Transcribe the stretch of entries below from the line with "let refusal := fun" through the line with "(96 ≤ t → ∀ o < 3, s.Does", exactly and with both ends included; leave out all other lines.

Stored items
--------------------
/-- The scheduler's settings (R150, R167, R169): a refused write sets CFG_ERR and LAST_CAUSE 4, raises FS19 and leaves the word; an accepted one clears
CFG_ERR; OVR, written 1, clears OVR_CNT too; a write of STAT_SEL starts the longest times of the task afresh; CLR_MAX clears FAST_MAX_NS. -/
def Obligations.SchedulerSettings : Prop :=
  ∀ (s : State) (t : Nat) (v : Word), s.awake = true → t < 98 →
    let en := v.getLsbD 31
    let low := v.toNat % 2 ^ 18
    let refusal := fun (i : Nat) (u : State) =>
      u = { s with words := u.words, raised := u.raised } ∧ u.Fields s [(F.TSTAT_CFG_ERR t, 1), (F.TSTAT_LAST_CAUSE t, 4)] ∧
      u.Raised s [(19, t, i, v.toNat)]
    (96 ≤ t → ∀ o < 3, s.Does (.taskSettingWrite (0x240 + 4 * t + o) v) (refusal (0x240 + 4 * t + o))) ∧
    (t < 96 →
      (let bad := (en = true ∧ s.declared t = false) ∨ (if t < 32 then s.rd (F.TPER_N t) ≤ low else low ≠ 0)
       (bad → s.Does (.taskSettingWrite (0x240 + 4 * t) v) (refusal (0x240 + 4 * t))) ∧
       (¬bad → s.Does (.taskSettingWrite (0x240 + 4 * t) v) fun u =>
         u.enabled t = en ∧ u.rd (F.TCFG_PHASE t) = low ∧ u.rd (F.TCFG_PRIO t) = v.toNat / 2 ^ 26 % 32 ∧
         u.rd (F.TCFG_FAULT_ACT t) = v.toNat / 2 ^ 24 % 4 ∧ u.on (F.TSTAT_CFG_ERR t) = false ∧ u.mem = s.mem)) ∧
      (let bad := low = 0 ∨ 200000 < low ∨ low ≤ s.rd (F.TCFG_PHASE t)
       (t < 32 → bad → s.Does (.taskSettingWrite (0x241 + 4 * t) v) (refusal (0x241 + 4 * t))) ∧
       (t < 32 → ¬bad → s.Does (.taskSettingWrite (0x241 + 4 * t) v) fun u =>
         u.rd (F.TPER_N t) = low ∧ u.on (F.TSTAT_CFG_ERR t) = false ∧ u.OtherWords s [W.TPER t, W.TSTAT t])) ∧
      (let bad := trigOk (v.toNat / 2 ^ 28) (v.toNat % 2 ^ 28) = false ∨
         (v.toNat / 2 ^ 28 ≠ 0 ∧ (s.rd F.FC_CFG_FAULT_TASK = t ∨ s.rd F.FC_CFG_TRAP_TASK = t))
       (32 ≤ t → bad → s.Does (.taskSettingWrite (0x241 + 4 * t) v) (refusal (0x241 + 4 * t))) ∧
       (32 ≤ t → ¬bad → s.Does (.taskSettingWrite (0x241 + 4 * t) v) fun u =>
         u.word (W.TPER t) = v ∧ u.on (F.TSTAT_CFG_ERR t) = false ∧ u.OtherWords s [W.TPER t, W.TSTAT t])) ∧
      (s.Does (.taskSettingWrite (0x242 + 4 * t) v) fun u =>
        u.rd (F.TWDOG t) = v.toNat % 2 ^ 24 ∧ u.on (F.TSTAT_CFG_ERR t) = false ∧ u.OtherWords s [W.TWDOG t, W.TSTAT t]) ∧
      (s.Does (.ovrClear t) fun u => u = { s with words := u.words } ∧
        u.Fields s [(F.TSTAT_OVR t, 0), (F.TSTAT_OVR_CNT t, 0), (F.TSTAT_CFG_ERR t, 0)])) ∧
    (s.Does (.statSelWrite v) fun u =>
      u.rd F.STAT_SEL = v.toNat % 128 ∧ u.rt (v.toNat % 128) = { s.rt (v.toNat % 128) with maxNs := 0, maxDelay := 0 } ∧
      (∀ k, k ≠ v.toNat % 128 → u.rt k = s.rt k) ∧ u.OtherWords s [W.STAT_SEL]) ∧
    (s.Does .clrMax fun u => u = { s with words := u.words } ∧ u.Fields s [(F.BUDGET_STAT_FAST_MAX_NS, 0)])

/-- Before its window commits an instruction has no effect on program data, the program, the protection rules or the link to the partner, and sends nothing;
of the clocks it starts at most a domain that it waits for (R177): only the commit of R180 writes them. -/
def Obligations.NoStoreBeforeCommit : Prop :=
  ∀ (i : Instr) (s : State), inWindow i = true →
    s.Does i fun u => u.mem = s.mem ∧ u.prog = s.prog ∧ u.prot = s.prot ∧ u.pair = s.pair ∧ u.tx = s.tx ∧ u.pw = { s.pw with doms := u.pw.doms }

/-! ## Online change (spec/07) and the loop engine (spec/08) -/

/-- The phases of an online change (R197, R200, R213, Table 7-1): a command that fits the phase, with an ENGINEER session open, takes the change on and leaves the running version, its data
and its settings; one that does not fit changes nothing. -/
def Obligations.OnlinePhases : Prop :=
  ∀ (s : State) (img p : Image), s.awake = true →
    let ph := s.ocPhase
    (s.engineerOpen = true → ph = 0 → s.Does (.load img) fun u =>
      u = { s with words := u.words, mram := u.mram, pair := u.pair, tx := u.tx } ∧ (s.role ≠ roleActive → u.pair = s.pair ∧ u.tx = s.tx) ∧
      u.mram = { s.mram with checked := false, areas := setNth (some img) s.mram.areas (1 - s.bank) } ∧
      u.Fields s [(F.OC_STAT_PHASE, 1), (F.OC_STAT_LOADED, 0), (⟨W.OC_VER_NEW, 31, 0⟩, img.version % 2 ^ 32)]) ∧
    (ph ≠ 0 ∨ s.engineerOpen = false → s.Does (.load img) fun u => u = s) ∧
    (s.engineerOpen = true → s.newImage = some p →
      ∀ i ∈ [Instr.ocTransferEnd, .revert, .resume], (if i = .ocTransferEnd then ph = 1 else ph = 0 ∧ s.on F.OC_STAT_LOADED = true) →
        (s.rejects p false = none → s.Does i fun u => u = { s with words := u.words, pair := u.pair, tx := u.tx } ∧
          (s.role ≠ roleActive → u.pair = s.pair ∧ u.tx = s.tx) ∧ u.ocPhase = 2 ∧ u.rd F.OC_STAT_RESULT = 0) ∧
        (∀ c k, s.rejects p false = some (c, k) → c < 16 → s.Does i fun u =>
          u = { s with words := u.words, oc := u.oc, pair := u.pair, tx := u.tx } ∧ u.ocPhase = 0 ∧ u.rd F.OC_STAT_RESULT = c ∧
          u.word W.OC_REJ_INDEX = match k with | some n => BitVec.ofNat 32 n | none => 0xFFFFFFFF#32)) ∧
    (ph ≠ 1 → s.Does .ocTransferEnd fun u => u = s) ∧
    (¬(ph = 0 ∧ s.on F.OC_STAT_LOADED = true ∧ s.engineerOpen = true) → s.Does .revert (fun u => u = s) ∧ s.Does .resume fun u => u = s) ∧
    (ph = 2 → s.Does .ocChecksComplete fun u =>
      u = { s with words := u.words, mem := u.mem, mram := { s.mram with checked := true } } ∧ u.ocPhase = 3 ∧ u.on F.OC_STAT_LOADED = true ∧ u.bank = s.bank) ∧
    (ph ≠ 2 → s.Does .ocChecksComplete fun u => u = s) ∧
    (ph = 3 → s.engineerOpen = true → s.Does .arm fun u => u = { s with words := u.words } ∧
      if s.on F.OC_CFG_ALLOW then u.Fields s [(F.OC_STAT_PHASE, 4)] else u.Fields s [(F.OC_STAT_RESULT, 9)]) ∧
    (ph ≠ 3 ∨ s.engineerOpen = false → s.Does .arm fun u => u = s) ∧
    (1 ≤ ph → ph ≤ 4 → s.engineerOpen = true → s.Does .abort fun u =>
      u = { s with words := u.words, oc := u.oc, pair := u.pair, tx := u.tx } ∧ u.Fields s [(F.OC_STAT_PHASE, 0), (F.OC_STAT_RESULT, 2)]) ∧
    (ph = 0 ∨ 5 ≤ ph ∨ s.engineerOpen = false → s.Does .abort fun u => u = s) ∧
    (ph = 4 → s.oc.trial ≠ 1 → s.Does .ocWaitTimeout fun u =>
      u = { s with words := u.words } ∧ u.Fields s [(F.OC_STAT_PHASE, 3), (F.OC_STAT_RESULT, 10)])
--------------------
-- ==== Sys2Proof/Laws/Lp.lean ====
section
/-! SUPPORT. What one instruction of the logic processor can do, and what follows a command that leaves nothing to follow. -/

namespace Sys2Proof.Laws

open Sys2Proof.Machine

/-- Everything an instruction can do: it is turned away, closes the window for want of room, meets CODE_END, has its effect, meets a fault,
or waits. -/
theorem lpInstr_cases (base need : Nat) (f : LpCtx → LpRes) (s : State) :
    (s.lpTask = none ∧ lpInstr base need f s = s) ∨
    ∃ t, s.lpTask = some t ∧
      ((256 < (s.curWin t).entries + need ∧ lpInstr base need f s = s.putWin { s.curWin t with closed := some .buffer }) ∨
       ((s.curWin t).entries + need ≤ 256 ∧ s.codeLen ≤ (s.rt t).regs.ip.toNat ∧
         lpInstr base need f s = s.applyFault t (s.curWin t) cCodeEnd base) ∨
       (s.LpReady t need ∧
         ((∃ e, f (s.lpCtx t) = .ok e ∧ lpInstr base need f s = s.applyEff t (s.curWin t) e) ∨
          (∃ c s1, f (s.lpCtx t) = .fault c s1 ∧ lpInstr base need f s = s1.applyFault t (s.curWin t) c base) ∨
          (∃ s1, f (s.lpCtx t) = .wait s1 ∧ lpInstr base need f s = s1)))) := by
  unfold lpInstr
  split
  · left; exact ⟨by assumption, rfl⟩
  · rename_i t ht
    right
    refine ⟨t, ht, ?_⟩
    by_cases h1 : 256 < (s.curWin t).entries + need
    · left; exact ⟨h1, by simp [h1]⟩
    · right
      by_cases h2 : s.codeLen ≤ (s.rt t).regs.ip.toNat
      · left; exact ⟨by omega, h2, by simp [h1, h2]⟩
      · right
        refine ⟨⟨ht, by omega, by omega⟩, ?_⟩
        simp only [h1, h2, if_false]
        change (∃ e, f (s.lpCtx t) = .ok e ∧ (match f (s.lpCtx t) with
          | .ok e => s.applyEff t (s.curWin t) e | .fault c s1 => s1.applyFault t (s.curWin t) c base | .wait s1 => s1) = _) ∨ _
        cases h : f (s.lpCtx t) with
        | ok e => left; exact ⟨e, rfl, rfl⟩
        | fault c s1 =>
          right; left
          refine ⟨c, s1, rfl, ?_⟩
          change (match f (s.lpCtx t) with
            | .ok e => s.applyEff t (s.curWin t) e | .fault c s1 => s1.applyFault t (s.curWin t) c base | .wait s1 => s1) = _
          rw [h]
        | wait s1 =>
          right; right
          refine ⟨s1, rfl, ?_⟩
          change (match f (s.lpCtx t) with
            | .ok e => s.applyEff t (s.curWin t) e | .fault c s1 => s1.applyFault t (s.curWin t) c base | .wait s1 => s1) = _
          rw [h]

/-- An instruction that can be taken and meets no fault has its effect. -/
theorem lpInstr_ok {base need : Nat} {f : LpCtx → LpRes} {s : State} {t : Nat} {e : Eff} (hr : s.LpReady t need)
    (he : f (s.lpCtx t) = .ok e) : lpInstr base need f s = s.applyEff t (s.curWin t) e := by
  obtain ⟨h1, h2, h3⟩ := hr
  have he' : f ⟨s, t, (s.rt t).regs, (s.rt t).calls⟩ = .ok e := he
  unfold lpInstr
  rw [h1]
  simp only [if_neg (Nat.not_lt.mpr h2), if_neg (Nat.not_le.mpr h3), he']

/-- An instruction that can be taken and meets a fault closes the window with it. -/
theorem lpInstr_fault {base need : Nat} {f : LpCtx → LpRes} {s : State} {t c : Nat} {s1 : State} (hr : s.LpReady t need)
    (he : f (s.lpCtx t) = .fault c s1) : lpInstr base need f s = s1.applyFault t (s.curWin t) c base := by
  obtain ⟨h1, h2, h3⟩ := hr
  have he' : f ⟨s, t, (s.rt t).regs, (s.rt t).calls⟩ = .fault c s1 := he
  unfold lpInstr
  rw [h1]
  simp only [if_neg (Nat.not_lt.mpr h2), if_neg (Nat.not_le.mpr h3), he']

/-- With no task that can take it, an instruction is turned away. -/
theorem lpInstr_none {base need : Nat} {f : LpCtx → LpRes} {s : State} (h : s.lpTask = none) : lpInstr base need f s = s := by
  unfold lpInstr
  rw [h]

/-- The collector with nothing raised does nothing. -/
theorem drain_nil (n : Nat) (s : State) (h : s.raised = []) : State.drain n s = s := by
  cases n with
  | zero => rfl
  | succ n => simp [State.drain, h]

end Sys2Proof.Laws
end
--------------------
» EXERCISE OUTPUT:
    let refusal := fun (i : Nat) (u : State) =>
      u = { s with words := u.words, raised := u.raised } ∧ u.Fields s [(F.TSTAT_CFG_ERR t, 1), (F.TSTAT_LAST_CAUSE t, 4)] ∧
      u.Raised s [(19, t, i, v.toNat)]
    (96 ≤ t → ∀ o < 3, s.Does (.taskSettingWrite (0x240 + 4 * t + o) v) (refusal (0x240 + 4 * t + o))) ∧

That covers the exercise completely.